The whole trip spanned six days. The Eldon, Don and Andy went off on the Monday to deal with the uphill pitch halfway through, from the EDF tunnel end. This trip, which took 10 hours, went smoothly except for Andy falling off the dinghy in the Wind Tunnel, luckily wearing his goon suit (perhaps that is why he was sent through first?). That, and some minor route finding problems between there and the Diaclase Pitch, were the only difficulties.
The Americans arrived on the scene with a bang that day. "The Leader", Smith, drove into the campsite at Licq in a car loaded as though it were a pantechnicon and managed to catch the exhaust on a spike and wrench it off. We supplied them with an attractive interpreter (Hilary that is, not Jont) to supplement their book of useful French phrases, and they disappeared to fix the car.

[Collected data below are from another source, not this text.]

theorem State.evalWatch_keeps {s0 : State} {s : State} (f : Nat) (w : Nat) (hs : Keeps s0 s) :
    Keeps s0 (State.evalWatch s f w) := by
  unfold State.evalWatch
  repeat' with_reducible first
    | assumption | intro _
    | (extract_lets +onlyGivenNames x; clear_value (hx : x = _); first | refine Keeps.bind (s := s0) hx ?_ (fun _ => ?_) | (refine Keeps.isFaults x ?_; subst hx) | skip)
    | apply State.hwWrite_keeps | apply State.alarm_keeps | apply State.count_keeps | apply Keeps.ite | apply Keeps.foldl
    | (simp only [Keeps.mk_iff]; apply Keeps.parts) | split | dsimp only

theorem State.stepCommit_keeps {s0 : State} {s : State} (fl : Flight) (hs : Keeps s0 s) :
    Keeps s0 (State.stepCommit s fl) := by
  unfold State.stepCommit
  repeat' with_reducible first
    | assumption | intro _
    | (extract_lets +onlyGivenNames x; clear_value (hx : x = _); first | refine Keeps.bind (s := s0) hx ?_ (fun _ => ?_) | (refine Keeps.isFaults x ?_; subst hx) | skip)
    | apply State.endFlight_keeps | apply State.modDomain_keeps | apply Keeps.ite | apply Keeps.foldl | (simp only [Keeps.mk_iff]; apply Keeps.parts)
    | split | dsimp only

theorem execStepCommit_keeps {s0 : State} (q : Nat) (i : Nat) {s : State} (hs : Keeps s0 s) :
    KeepsR s0 (execStepCommit q i s) := by
  unfold execStepCommit
  repeat' with_reducible first
    | assumption | intro _ | apply State.stepCommit_keeps | apply State.dispatch_keeps | apply KeepsR.next | exact KeepsR.fault | exact KeepsR.refused
    | apply KeepsR.onUnit | apply KeepsR.ite | apply Keeps.ite | apply Keeps.foldl | (simp only [Keeps.mk_iff]; apply Keeps.parts) | split | dsimp only

theorem execHaltClr_keeps {s0 : State} (f : Nat) {s : State} (hs : Keeps s0 s) :
    KeepsR s0 (execHaltClr f s) := by
  unfold execHaltClr
  repeat' with_reducible first
    | assumption | intro _ | apply State.setStep_keeps | apply onUnit_keeps | apply KeepsR.next | exact KeepsR.fault | exact KeepsR.refused
    | apply KeepsR.onUnit | apply KeepsR.ite | apply Keeps.ite | apply Keeps.foldl | (simp only [Keeps.mk_iff]; apply Keeps.parts) | split | dsimp only

theorem State.takePart_keeps {s0 : State} {s : State} (f : Nat) (w : Nat) (p : Nat) (sum : Nat) (hs : Keeps s0 s) :
    Keeps s0 (State.takePart s f w p sum) := by
  unfold State.takePart
  repeat' with_reducible first
    | assumption | intro _
    | (extract_lets +onlyGivenNames x; clear_value (hx : x = _); first | refine Keeps.bind (s := s0) hx ?_ (fun _ => ?_) | (refine Keeps.isFaults x ?_; subst hx) | skip)
    | apply State.hwWrite_keeps | apply State.evalWatch_keeps | apply Keeps.ite | apply Keeps.foldl | (simp only [Keeps.mk_iff]; apply Keeps.parts)
    | split | dsimp only

theorem State.normPart_keeps {s0 : State} {s : State} (q : Nat) (i : Nat) (stop : Option Nat) (fl : Flight) (hs : Keeps s0 s) :
    Keeps s0 (State.normPart s q i stop fl) := by
  unfold State.normPart
  repeat' with_reducible first
    | assumption | intro _
    | (extract_lets +onlyGivenNames x; clear_value (hx : x = _); first | refine Keeps.bind (s := s0) hx ?_ (fun _ => ?_) | refine Keeps.bindJob (s := s0) hx ?_ (fun _ => ?_) | refine Keeps.bindRes (s := s0) hx ?_ (fun _ => ?_) | (refine Keeps.isFaults x ?_; subst hx) | skip)
    | apply State.takePart_keeps | apply State.runJob_keeps | apply JobResult.finish_keeps | apply Keeps.ite | apply Keeps.foldl
    | (simp only [Keeps.mk_iff]; apply Keeps.parts) | apply Keeps.iteJob | apply Keeps.foldlJob | split | dsimp only

theorem State.commitTimeout_keeps {s0 : State} {s : State} (f : Nat) (hs : Keeps s0 s) :
    Keeps s0 (State.commitTimeout s f) := by
  unfold State.commitTimeout
  repeat' with_reducible first
    | assumption | intro _
    | (extract_lets +onlyGivenNames x; clear_value (hx : x = _); first | refine Keeps.bind (s := s0) hx ?_ (fun _ => ?_) | (refine Keeps.isFaults x ?_; subst hx) | skip)
    | apply State.setStep_keeps | apply State.setFld_keeps | apply State.endFlight_keeps | apply State.stepRecord_keeps | apply State.modDomain_keeps
    | apply Keeps.ite | apply Keeps.foldl | (simp only [Keeps.mk_iff]; apply Keeps.parts) | split | dsimp only

theorem execCommitFlip_keeps {s0 : State} (f : Nat) {s : State} (hs : Keeps s0 s) :
    KeepsR s0 (execCommitFlip f s) := by
  unfold execCommitFlip
  repeat' with_reducible first
    | assumption | intro _ | apply onUnit_keeps | apply State.flip_keeps | apply KeepsR.next | exact KeepsR.fault | exact KeepsR.refused
    | apply KeepsR.onUnit | apply KeepsR.ite | apply Keeps.ite | apply Keeps.foldl | (simp only [Keeps.mk_iff]; apply Keeps.parts) | split | dsimp only

theorem execStepAbort_keeps {s0 : State} (q : Nat) (i : Nat) {s : State} (hs : Keeps s0 s) :
    KeepsR s0 (execStepAbort q i s) := by
  unfold execStepAbort
  repeat' with_reducible first
    | assumption | intro _ | apply State.abort_keeps | apply State.dispatch_keeps | apply State.endFlight_keeps | apply KeepsR.next | exact KeepsR.fault
    | exact KeepsR.refused | apply KeepsR.onUnit | apply KeepsR.ite | apply Keeps.ite | apply Keeps.foldl | (simp only [Keeps.mk_iff]; apply Keeps.parts)
    | split | dsimp only

theorem State.takeDecision_keeps {s0 : State} {s : State} (m : FabMsg) (hs : Keeps s0 s) :
    Keeps s0 (State.takeDecision s m) := by
  unfold State.takeDecision
  repeat' with_reducible first
    | assumption | intro _
    | (extract_lets +onlyGivenNames x; clear_value (hx : x = _); first | refine Keeps.bind (s := s0) hx ?_ (fun _ => ?_) | (refine Keeps.isFaults x ?_; subst hx) | skip)
    | apply State.passDown_keeps | apply State.stepDecide_keeps | apply State.sendDecision_keeps | apply State.stepReduce_keeps
    | apply State.modDomain_keeps | apply Keeps.ite | apply Keeps.foldl | (simp only [Keeps.mk_iff]; apply Keeps.parts) | split | dsimp only

theorem execColDecision_keeps {s0 : State} (k : Nat) {s : State} (hs : Keeps s0 s) :
    KeepsR s0 (execColDecision k s) := by
  unfold execColDecision
  repeat' with_reducible first
    | assumption | intro _ | apply State.onMsg_keeps | apply State.takeDecision_keeps | apply KeepsR.next | exact KeepsR.fault | exact KeepsR.refused
    | apply KeepsR.onUnit | apply KeepsR.ite | apply Keeps.ite | apply Keeps.foldl | (simp only [Keeps.mk_iff]; apply Keeps.parts) | split | dsimp only

theorem execCommitTimeout_keeps {s0 : State} (f : Nat) {s : State} (hs : Keeps s0 s) :
    KeepsR s0 (execCommitTimeout f s) := by
  unfold execCommitTimeout
  repeat' with_reducible first
    | assumption | intro _ | apply onUnit_keeps | apply State.commitTimeout_keeps | apply KeepsR.next | exact KeepsR.fault | exact KeepsR.refused
    | apply KeepsR.onUnit | apply KeepsR.ite | apply Keeps.ite | apply Keeps.foldl | (simp only [Keeps.mk_iff]; apply Keeps.parts) | split | dsimp only

theorem execNormWatch_keeps {s0 : State} (q : Nat) (i : Nat) (stop : Option Nat) {s : State} (hs : Keeps s0 s) :
    KeepsR s0 (execNormWatch q i stop s) := by
  unfold execNormWatch
  repeat' with_reducible first
    | assumption | intro _ | apply State.normPart_keeps | apply State.dispatch_keeps | apply KeepsR.next | exact KeepsR.fault | exact KeepsR.refused
    | apply KeepsR.onUnit | apply KeepsR.ite | apply Keeps.ite | apply Keeps.foldl | (simp only [Keeps.mk_iff]; apply Keeps.parts) | split | dsimp only

theorem State.stepBegin_keeps {s0 : State} {s : State} (fl : Flight) (hs : Keeps s0 s) :
    Keeps s0 (State.stepBegin s fl) := by
  unfold State.stepBegin
  repeat' with_reducible first
    | assumption | intro _
    | (extract_lets +onlyGivenNames x; clear_value (hx : x = _); first | refine Keeps.bind (s := s0) hx ?_ (fun _ => ?_) | refine Keeps.bindJob (s := s0) hx ?_ (fun _ => ?_) | refine Keeps.bindRes (s := s0) hx ?_ (fun _ => ?_) | (refine Keeps.isFaults x ?_; subst hx) | skip)
    | apply State.clearWatches_keeps | apply State.setFld_keeps | apply State.endFlight_keeps | apply State.openAttempt_keeps
    | apply State.stepRecord_keeps | apply State.runJob_keeps | apply State.modDomain_keeps | apply JobResult.finish_keeps | apply Keeps.ite
    | apply Keeps.foldl | (simp only [Keeps.mk_iff]; apply Keeps.parts) | apply Keeps.iteJob | apply Keeps.foldlJob | split | dsimp only

theorem execStepBegin_keeps {s0 : State} (q : Nat) (i : Nat) {s : State} (hs : Keeps s0 s) :
    KeepsR s0 (execStepBegin q i s) := by
  unfold execStepBegin
  repeat' with_reducible first
    | assumption | intro _ | apply State.dispatch_keeps | apply State.stepBegin_keeps | apply KeepsR.next | exact KeepsR.fault | exact KeepsR.refused
    | apply KeepsR.onUnit | apply KeepsR.ite | apply Keeps.ite | apply Keeps.foldl | (simp only [Keeps.mk_iff]; apply Keeps.parts) | split | dsimp only

end Sys2Proof.Machine
end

Tuesday was a rest day, and we moved camp onto the plateau. On Wednesday we rigged in down the Tête Sauvage, which meant only 5 or 6 pitches for most of it has fixed ladder in place. Our only problems occurred on the final 100m pitch. This pitch has a good ledge halfway down, and we had two ropes, a 50m and a 60m, to use on it. We put the shorter rope on and I set off down. I was well down the pitch when a single drop of water fell onto my stinkie jet. Repeated attempts to relight it failed miserably, so I decided to come back up. It was then that I wished that I had practised changing from a rack to prusikers in the dark before. Or in the light, come to that. On the second attempt I found that the 50m rope did not reach the bolts for the second half of the pitch. By the use of what Mr. Fox refers to as complicated mathematics, I deduced that these bolts were more than half way down and therefore that the 50m rope would reach the bottom from them. So we swopped the ropes over to avoid having to freeclimb the middle 5m of the pitch.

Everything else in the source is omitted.